4/10
The fly in the Simon soup.
12 July 2022
Warning: Spoilers
For the most part, the film versions of Neil Simon's plays are successful, but there have been a few disappointments and this one is the biggest. After "Barefoot in the Park", "The Odd Couple" and "Plaza Suite", there was high hopes for the film version of this play, and outside of its star Alan Arkin as a typical neurotic New Yorker and Sally Kellerman as the first of three attempted flings (reminding me more of Brenda Vaccaro or Lainie Kazan than Margaret J. Houlihan from "M*A"S"H") who sharply tells him that she can't smoke water after asking for a cigarette during a coughing spell. Kellerman is deliciously critical and controlling of everything, qualities I normally don't find appealing, but Kellerman's delivery of each of her lines is delicious.
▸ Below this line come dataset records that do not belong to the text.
-- ==== Sys2Proof/Safety.lean ====
section
/-! DEFINITION. Safety.lean: the words the statements about the card are written in: which request the engine takes,
what a handle names, what the end of a take leaves, and the laws of the card that every happening keeps. Each law
is closed by itself: a happening keeps it in every state that has it, not only in states a run reaches. -/

namespace Sys2Proof.Machine

/-! ### Takes -/

/-- How far the request engine counts from the last-served master to reach a master: 0 for the one after it
(R155). -/
def State.place (s : State) (m : Master) : Nat := (m - s.lastServed - 1).val

/-- The request engine takes a master's mailbox next: no supervisor command is pending, the mailbox is, and none
that is pending comes sooner in the count (R155). -/
structure State.Serves (s : State) (m : Master) : Prop where
  slot : s.slot.state ≠ .pending
  posted : (s.mailbox m).state = .pending
  first : ∀ m', (s.mailbox m').state = .pending → s.place m ≤ s.place m'

/-- The request engine takes a request of a master next; REQ bits 7 to 0 name it (R191). -/
structure State.Takes (s : State) (m : Master) (q : Request) : Prop extends s.Serves m where
  request : requestOfCode ((s.mailbox m).req.extractLsb' 0 8) = q

/-- The request engine takes a supervisor command next (R155, R181). -/
structure State.TakesCommand (s : State) (c : SupervisorCommand) : Prop where
  posted : s.slot.state = .pending
  command : supervisorCommandOfCode s.slot.command = c

/-- The 16-bit parameter of the request in a master's mailbox, REQ bits 31 to 16 (10.2.1). -/
def State.parameter (s : State) (m : Master) : BitVec 16 := (s.mailbox m).req.extractLsb' 16 16

/-- A master's session is OPEN. -/
def State.Open (s : State) (m : Master) : Prop := (s.session m).state = .opened

/-- A handle is valid and names a record (R5). -/
structure State.Names (s : State) (h : Handle) (r : RecordNo) : Prop where
  number : h.toNat % 64 = r.val
  live : (s.lease r).state ≠ .free
  generation : (s.lease r).generation.val = h.toNat / 64

/-- A request of an open session that names a record is taken next. -/
structure State.TakesOn (s : State) (m : Master) (q : Request) (r : RecordNo) : Prop extends s.Takes m q where
  opened : s.Open m
  names : s.Names (s.parameter m) r

/-- The session of a master as a renewal leaves it (R50). -/
def State.renewedSession (s : State) (m : Master) : Session :=
  { s.session m with remaining := (s.session m).term.getD 0 }

/-- The card with the session of a master renewed (R50). -/
def State.renewed (s : State) (m : Master) : State :=
  { s with sessions := s.sessions.set m (s.renewedSession m) }

/-- The card at the end of a take: the answer is written, the mailbox is DONE, the DONE flag is set, and the master is
the last served (R154, R155). -/
def State.done (s : State) (m : Master) (code : AnswerCode) (word0 word1 : Word) : State :=
  { s with
    mailboxes := s.mailboxes.set m { s.mailbox m with
      state := .done, answer := code, answer0 := word0, answer1 := word1
      events := (s.mailbox m).events ||| 0x01#8 }
    lastServed := m }

/-- The card at the end of the take of a supervisor command: the answer is written, the slot is DONE and CMD_DONE is
set (R181). -/
def State.commandDone (s : State) (code : AnswerCode) : State :=
  { s with
    slot := { s.slot with state := .done, answer := code }
    supervisor := { s.supervisor with flags := s.supervisor.flags ||| 0x10#6 } }

/-- A run fits at a base: its blocks lie in the pool and are FREE (R28). -/
def State.Fits (s : State) (base len : Nat) : Prop :=
  base + len ≤ 512 ∧ ∀ b, base ≤ b → b < base + len → s.block b = some .free

/-- The base the first-fit search chooses for a direction and length (R28). -/
def State.Chosen (s : State) (dir : Direction) (len base : Nat) : Prop :=
  s.Fits base len ∧
    match dir with
    | .up => ∀ b, s.Fits b len → base ≤ b
    | .down => ∀ b, s.Fits b len → b ≤ base

/-- A byte of SRAM lies in a run. -/
def Run.Holds (run : Run) (address : Nat) : Prop :=
  run.base * 4096 ≤ address ∧ address < (run.base + run.len) * 4096

/-- The byte at an SRAM address. -/
def State.byteAt (s : State) (address : Nat) : Byte := s.sram.read address
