/-! ### Creating, finding and retiring -/

/-- R69, with R2, R3, R4 and R28: a CREATE that passes its checks takes the lowest-numbered FREE record and the run the
first-fit search chooses, and changes nothing else than R69 lists. -/
def Obligations.CreateMakesTheLease : Prop :=
  ∀ (s : State) (m : Master) (r : RecordNo) (g : Fin 1024) (dir : Direction) (base len : Nat),
    s.Takes m .create → s.Open m →
    (s.lease r).state = .free → (∀ r' : RecordNo, r'.val < r.val → (s.lease r').state ≠ .free) →
    (s.parameter m = 0 ∨ ∀ r', (s.lease r').state ≠ .free → (s.lease r').tag ≠ s.parameter m) →
    len = ((s.mailbox m).param1.extractLsb' 0 9).toNat → 1 ≤ len → len ≤ 256 →
    dir = (if (s.mailbox m).param1.getLsbD 16 then .down else .up) →
    (s.session m).ownedLeases + 1 ≤ (s.policy m).leaseQuota →
    s.committedBlocks m + len ≤ (s.policy m).blockQuota →
    s.Chosen dir len base →
    g.val = (if (s.lease r).generation.val = 0 ∨ (s.lease r).generation.val = 1023 then 1
      else (s.lease r).generation.val + 1) →
    exec .takeCreate s = .next
      (({ s with
          leases := s.leases.set r
            { state := .held, generation := g, tag := s.parameter m, owner := some m
              keep := (s.mailbox m).param1.getLsbD 17, isPublic := (s.mailbox m).param1.getLsbD 18
              direction := some dir, mode := some .exclusive, holders := MasterSet.single m
              run := some { base := base, len := len }, target := none, written := false }
          sessions := s.sessions.set m { s.renewedSession m with
            ownedLeases := (s.session m).ownedLeases + 1, ownedBlocks := (s.session m).ownedBlocks + len }
          pool := { s.pool with
            map := s.pool.map.setRun base len (.run r), freeCount := s.pool.freeCount - len }
          supervisor :=
            if s.pool.watermark ≤ s.pool.freeCount ∧ s.pool.freeCount - len < s.pool.watermark then
              { s.supervisor with flags := s.supervisor.flags ||| 0x02#6 }
            else s.supervisor } : State).done m .ok (BitVec.ofNat 32 (g.val * 64 + r.val)) 0)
I wish I could say the same in appeal for Paula Prentice and Renee Taylor who are the second and third flings (attempted at least), probably ready to make Kellerman's character all the more desirable. Arkin, playing a lot older than his actual age, is very funny walking through the streets making observations, his insecurities overwhelming, and certainly not the red hot lover that he's trying to be. Prentiss, whose character seems sane when he first meets her outside Central Park, ultimately turned into a screeching mess that I just wanted him to push over the balcony, and Taylor's character really serves no purpose, especially in being there to help him wrap up the conflict of Arkin"s desires.

There's nothing wrong with a film version of a play seeming like a film version of a play, but there needs to be better camera work down there is here, definitely a deficiency of director Gene Saks. I saw this film years ago in my early twenties long before getting to know New York, and it's definitely meant for people who know New York. I did not like the film then at all, and many years later, that dislike has turned to a moderate ambivalence. This just ranks as a play that probably just should have stayed on the stage, although I don't think it has been revived since it's original production.